_Provided data_

::::

/-- Settles O37: each request goes on from the stamped state (R424 to R428, R439). -/
theorem managementRequestsComplete : Obligations.ManagementRequestsComplete := by
  unfold Obligations.ManagementRequestsComplete
  intro s n m pl x u req hu hpl hreq
  subst hu hpl hreq
  have hraised := State.stamped_raised s n x
  have next {type : Nat} {c : Instr} {f : State → Nat → LopHeader → Bytes → State} {r : State} {d : Dev}
      (h : Asked s n type m x) (hc : exec c s = .next (s.request type n m f))
      (hf : f (s.stamped n x) x.cred (LopHeader.of m) (m.drop 16) = r.withDev d) (hd : d.raised = []) :
      ∃ t, exec c s = .next t ∧ Becomes r d t := next_withDev hc ((State.request_asked h f).trans hf) hd
  refine ⟨fun h hlen hres halias => next h rfl ?_ ((Dev.reply_raised ..).trans hraised),
    fun es r h hes hr => ?_, fun h hempty => next h rfl ?_ ((Dev.reply_raised ..).trans hraised),
    fun h hright hlen => next h rfl ?_ ((Dev.reply_raised ..).trans hraised),
    fun slot clear d h hright hfull hlen hslot hclear hres h1 h8 hadmin hd => ?_⟩
  · have hformed : ((m.drop 16).length != 8 || field (leAt (m.drop 16) 0 8) 31 25 != 0) = false := by
      simp [hlen, hres]
    simp only [hformed, Bool.false_eq_true, if_false, State.readObject_plain _ halias]
  · subst hr
    refine next h rfl ?_ ((Dev.reply_raised ..).trans (State.writeEntries_raised _ _ _ hraised))
    simp [hes]
  · simp [hempty, Dev.answerStatus]
    rfl
  · simp [hright, hlen, Dev.answerStatus, Dev.noticeAck]
    rfl
  · subst hslot hclear
    have hraisedD : d.raised = [] := by
      rw [hd, Dev.reply_raised]
      exact hraised
    refine next h rfl ?_ hraisedD
    have hmay : (!(s.stamped n x).dev.hasRight x.cred 5 || (s.stamped n x).dev.monotonicFull) = false := by
      simp [hright, hfull]
    have hslot : ((m.drop 16).length != 36 || field (leAt (m.drop 16) 0 4) 31 5 != 0 ||
        field (leAt (m.drop 16) 0 4) 3 0 == 0 || decide (8 < field (leAt (m.drop 16) 0 4) 3 0) ||
        (bit (leAt (m.drop 16) 0 4) 4 && !(s.stamped n x).dev.adminElse (field (leAt (m.drop 16) 0 4) 3 0 - 1))) = false := by
      have hkeeps : (bit (leAt (m.drop 16) 0 4) 4 &&
          !(s.stamped n x).dev.adminElse (field (leAt (m.drop 16) 0 4) 3 0 - 1)) = false := by
        cases hc : bit (leAt (m.drop 16) 0 4) 4 with
        | false => rfl
        | true => simp [hadmin hc]
      have hne : (field (leAt (m.drop 16) 0 4) 3 0 == 0) = false := by
        simp only [beq_eq_false_iff_ne]
        omega
      simp [hlen, hres, hkeeps, hne, Nat.not_lt.mpr h8]
    simp only [hmay, hslot, Bool.false_eq_true, if_false, Dev.closeCred, Dev.closeSessions_eq, hd]
    rfl

/-! ### Actions -/

/-- A stamped state shows what the request reads of the device as it was. -/
theorem State.stamped_reads {s : State} {n : Nat} {x : Session} (hr : s.dev.raised = []) :
    (s.stamped n x).dev.backup = s.dev.backup ∧ (s.stamped n x).dev.jobs = s.dev.jobs ∧
      (s.stamped n x).safety = s.safety ∧ (s.stamped n x).mem = s.mem ∧
      (s.stamped n x).dev.mgmt.sentMessages = s.dev.mgmt.sentMessages :=
  ⟨State.apply_backup .., State.apply_jobs _ _ hr, (State.apply_calm hr rfl).1, rfl, State.apply_mgmt_sentMessages ..⟩

/-- An action that may act takes effect: LAST, TAKEN and vector 3 after it. -/
theorem Eff.flareTake_valid {e : Eff} {p action job n : Nat} (h : e.dev.flareValid p action job = true) :
    e.flareTake p action job n = (e.stopAction p action job).mod (fun d =>
      (d.modPart p (fun x => { x with flareLast := action, flareTaken := (x.flareTaken + n) % 65536 })).vector p 3) :=
  if_pos h

/-- A device once an action has acted: LAST and TAKEN, vector 3, and the answer. -/
def Dev.acted (d : Dev) (p action n req : Nat) : Dev :=
  ((d.modPart p (fun x => { x with flareLast := action, flareTaken := (x.flareTaken + 1) % 65536 })).vector p 3).answerStatus
    n 3 req .ok

theorem Dev.acted_leaves (d : Dev) (p action n req : Nat) :
    (d.acted p action n req).raised = d.raised ∧ (d.acted p action n req).jobs = d.jobs ∧
      (d.acted p action n req).mgmt.sentMessages = d.mgmt.sentMessages ++ [(n, lopReply 3 req false 0 [])] ∧
      ∃ a b, (d.acted p action n req).part p = { d.part p with
        flareLast := action, flareTaken := ((d.part p).flareTaken + 1) % 65536, msixPending := a, vectors := b } := by
  obtain ⟨a, b, hvector⟩ := vector_same
    (d.modPart p (fun x => { x with flareLast := action, flareTaken := (x.flareTaken + 1) % 65536 })) p 3
  rw [Dev.part_modPart_same] at hvector
  obtain ⟨l, hreply⟩ := ((d.modPart p (fun x =>
    { x with flareLast := action, flareTaken := (x.flareTaken + 1) % 65536 })).vector p 3).reply_eq n req
      [lopReply 3 req false 0 []]
  have heq : d.acted p action n req = _ := hreply
  rw [heq]
  exact ⟨rfl, rfl, rfl, a, b, hvector⟩

/-- What a valid stop action of a request, answered OK, leaves. -/
theorem State.action_after {u t : State} {p action job n req : Nat} (hr : u.dev.raised = [])
    (hv : u.dev.flareValid p action job = true)
    (ht : t = u.apply ((u.dev.eff.flareTake p action job 1).mod (fun d => d.answerStatus n 3 req .ok))) :
    t.safety = u.safety ∧ t.dev.jobs = (u.dev.eff.stopAction p action job).dev.jobs ∧
      (t.dev.part p).flareLast = action ∧
      (t.dev.part p).flareTaken = ((u.dev.part p).flareTaken + 1) % 65536 ∧
      (t.dev.part p).quiesced = ((u.dev.eff.stopAction p action job).dev.part p).quiesced ∧
      (t.dev.part p).normal = ((u.dev.eff.stopAction p action job).dev.part p).normal ∧
      (t.dev.part p).urgent = ((u.dev.eff.stopAction p action job).dev.part p).urgent ∧
      (t.dev.part p).expectSeq = ((u.dev.eff.stopAction p action job).dev.part p).expectSeq ∧
      t.dev.mgmt.sentMessages = u.dev.mgmt.sentMessages ++ [(n, lopReply 3 req false 0 [])] := by
  have hcalm := u.dev.eff.stopAction_calm p action job
  have htaken : ((u.dev.eff.stopAction p action job).dev.part p).flareTaken = (u.dev.part p).flareTaken :=
    (congrArg Part.flareTaken (u.dev.eff.stopAction_core p action job p) :)
  rw [Eff.flareTake_valid hv] at ht
  generalize u.dev.eff.stopAction p action job = e at hcalm htaken ht
  have hmgmt : e.dev.mgmt.sentMessages = u.dev.mgmt.sentMessages :=
    (congrArg (fun d : Dev => d.mgmt.sentMessages) hcalm.1 :)
  replace ht : t = u.apply (e.mod (fun d => d.acted p action n req)) := ht
  obtain ⟨hraised, hjobs, hsent, a, b, hpart⟩ := e.dev.acted_leaves p action n req
  obtain ⟨hsafety, htjobs⟩ := State.apply_calm (s := u) (e := e.mod (fun d => d.acted p action n req))
    (hraised.trans (hcalm.raised.trans hr)) hcalm.2
  subst ht
  refine ⟨hsafety, htjobs.trans hjobs, ?_⟩
  rw [State.apply_part_flareLast, State.apply_part_flareTaken, State.apply_part_quiesced, State.apply_part_normal,
    State.apply_part_urgent, State.apply_part_expectSeq, State.apply_mgmt_sentMessages]
  simp only [Eff.mod, hpart, hsent, htaken, hmgmt, and_self]

/-- A well-formed ACTION of a credential with WRITE for a created partition is taken up. -/
theorem State.mgmtAction_asked {s : State} {n want p : Nat} {m : Bytes} {x : Session} {w : Nat} (h : Asked s n 3 m x)
    (hright : s.dev.hasRight x.cred 1 = true) (hlen : m.length = 24) (hw : w = leAt (m.drop 16) 0 8)
    (hp : p = field w 3 0) (h74 : field w 7 4 = 0) (h1512 : field w 15 12 = 0) (h6340 : field w 63 40 = 0)
    (hcreated : (s.dev.part p).created = true) (h1 : 1 ≤ want) (h4 : want ≤ 4) (hop : field w 11 8 = want)
    (hv : (s.stamped n x).dev.flareValid p want (field w 39 16) = true) :
    s.mgmtAction want n m = if want = 4 then
        (s.stamped n x).withDev (((s.stamped n x).dev.release p).modPart p (fun y =>
          { y with releaseReplies := y.releaseReplies ++ [(n, (LopHeader.of m).reqId)] }))
      else (s.stamped n x).apply (((s.stamped n x).dev.eff.flareTake p want (field w 39 16) 1).mod
        (fun d => d.answerStatus n 3 (LopHeader.of m).reqId .ok)) := by
  obtain ⟨hbackup, _⟩ := State.stamped_reads (n := n) (x := x) h.calm
  have hrights : (s.stamped n x).dev.hasRight x.cred 1 = true := by
    rw [← hright, Dev.hasRight, Dev.hasRight, Dev.rights, Dev.rights, hbackup]
  have hmade : ((s.stamped n x).dev.part p).created = true :=
    (State.apply_part_created ..).trans hcreated
  subst hw hp hop
  unfold State.mgmtAction
  rw [State.request_asked h]
  have hpl : (m.drop 16).length = 8 := by simp [hlen]
  simp [hpl, h74, h1512, h6340, hrights, hmade, h1, h4, hv]
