-- ==== Sys2Proof/Syntax.lean ====
section
/-! DEFINITION. The commands of the HSC-440: one constructor of `Instr` for each row of spec/opcode_table.json, with
the row's operands. A request frame is carried as it comes over the port: its payload bytes (R180, R184) and the
number of padding bytes clocked in after it (R158). -/

namespace Sys2Proof

/-- The three master ports (00_scope.md 1.1). -/
inductive PortId where
  | cab | chassis | route
  deriving DecidableEq, Repr

/-- The eight counter channels, in channel order 0 to 7 (01, section 1.1). -/
inductive ChanId where
  | gnd | tmot | bmain | barml | barmr | slewl | slewr | fan
  deriving DecidableEq, Repr

/-- The quadrature channels (R1). -/
inductive QuadChan where
  | gnd | tmot | slewl | slewr
  deriving DecidableEq, Repr

/-- The pulse channels (R2). -/
inductive PulseChan where
  | bmain | barml | barmr | fan
  deriving DecidableEq, Repr

/-- The two side-brush arms (05), and the two ANGULAR channels that go with them (R7, R83). -/
inductive Side where
  | left | right
  deriving DecidableEq, Repr

/-- The units with a lift and position switches: the two arms and the pickup group (R85, R90, R96). -/
inductive Equip where
  | left | right | pickup
  deriving DecidableEq, Repr

/-- The two position switches of a unit (05, sections 5.1 and 5.6). -/
inductive SwitchEnd where
  | up | down
  deriving DecidableEq, Repr

/-- The four nozzle banks (07, section 7.1). -/
inductive BankId where
  | b0 | b1 | b2 | b3
  deriving DecidableEq, Repr

/-- The two full resets (00_scope.md 4.5). Their effect is the same; after a power-on reset RSTN is not held
(log entry 6). -/
inductive ResetKind where
  | powerOn | rstn
  deriving DecidableEq, Repr

/-- A transaction that carried a valid frame: the port, the payload bytes of the request, and how many bytes the
master clocked in beyond the frame (padding, R158). -/
structure Frame where
  port : PortId
  payload : List Byte
  padding : Nat
  deriving DecidableEq, Repr

/-- The commands. A transaction's row is found from its command code (R183) and, for ARM_SET and PICKUP_SET, from the
action it carries (log entry 24). -/
inductive Instr where
  -- transactions: link (R158 to R167)
  | nop (f : Frame)
  | badFrame (port : PortId) (bytes : List Byte)
  | unknownCommand (code : Byte) (f : Frame)
  | noticeRead (f : Frame)
  | noticeMask (f : Frame)
  -- transactions: reads
  | readCount (f : Frame)
  | readSnap (f : Frame)
  | readLanes (f : Frame)
  | profileRead (f : Frame)
  | travelRead (f : Frame)
  | armRead (f : Frame)
  | claimRead (f : Frame)
  | sprayRead (f : Frame)
  | descRead (f : Frame)
  | pgmRead (f : Frame)
  | cfgRead (f : Frame)
  -- transactions: Counter Unit
  | snapshot (f : Frame)
  | chEnable (f : Frame)
  | chDisable (f : Frame)
  | setCount (f : Frame)
  | chClear (f : Frame)
  | gndFaultClear (f : Frame)
  -- transactions: budget, tank, configuration
  | budget (f : Frame)
  | tank (f : Frame)
  | lanesClear (f : Frame)
  | cfgWrite (f : Frame)
  | cfgCommit (f : Frame)
  -- transactions: travel and claims
  | travelReq (f : Frame)
  | claim (f : Frame)
  | take (f : Frame)
  | release (f : Frame)
  -- transactions: equipment
  | armSetDeploy (f : Frame)
  | armSetRetarget (f : Frame)
  | armSetStow (f : Frame)
  | armClear (f : Frame)
  | pickupSetWork (f : Frame)
  | pickupSetUp (f : Frame)
  | spraySet (f : Frame)
  -- transactions: profiles
  | profileSelect (f : Frame)
  | profileWrite (f : Frame)
  -- transactions: segment program
  | descWrite (f : Frame)
  | descReturn (f : Frame)
  | pgmStart (f : Frame)
  | pgmPoll (f : Frame)
  | pgmSuspend (f : Frame)
  | pgmResume (f : Frame)
  | pgmAbort (f : Frame)
  -- events on pins: the levels after a sampling of A and B (R1), a rising edge (R2), the index input (R7)
  | quadratureChange (ch : QuadChan) (a b : Bool)
  | pulseRisingEdge (ch : PulseChan)
  | indexActive (side : Side)
  | indexInactive (side : Side)
  | positionSwitchChange (unit : Equip) (sw : SwitchEnd) (active : Bool)
  | stopinAsserted
  | stopinReleased
  | prstnAsserted (port : PortId)
  | prstnReleased (port : PortId)
  | fullReset (kind : ResetKind)
  | rstnRelease
  -- events of the part's own timers
  | uptimeTick
  | gateExpiry (ch : ChanId)
  | freshnessExpiry
  | allocationPeriodExpiry
  | travelUpdate
  | armUpdate
  | moveTimerExpiry (unit : Equip)
  | pulseTimerExpiry (bank : BankId)
  | silenceTimerExpiry (port : PortId)
  deriving DecidableEq, Repr

end Sys2Proof
end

::::

_What the exercise asks_
Pull out every line above that holds the word "payload".

_Solution_
the row's operands. A request frame is carried as it comes over the port: its payload bytes (R180, R184) and the
/-- A transaction that carried a valid frame: the port, the payload bytes of the request, and how many bytes the
  payload : List Byte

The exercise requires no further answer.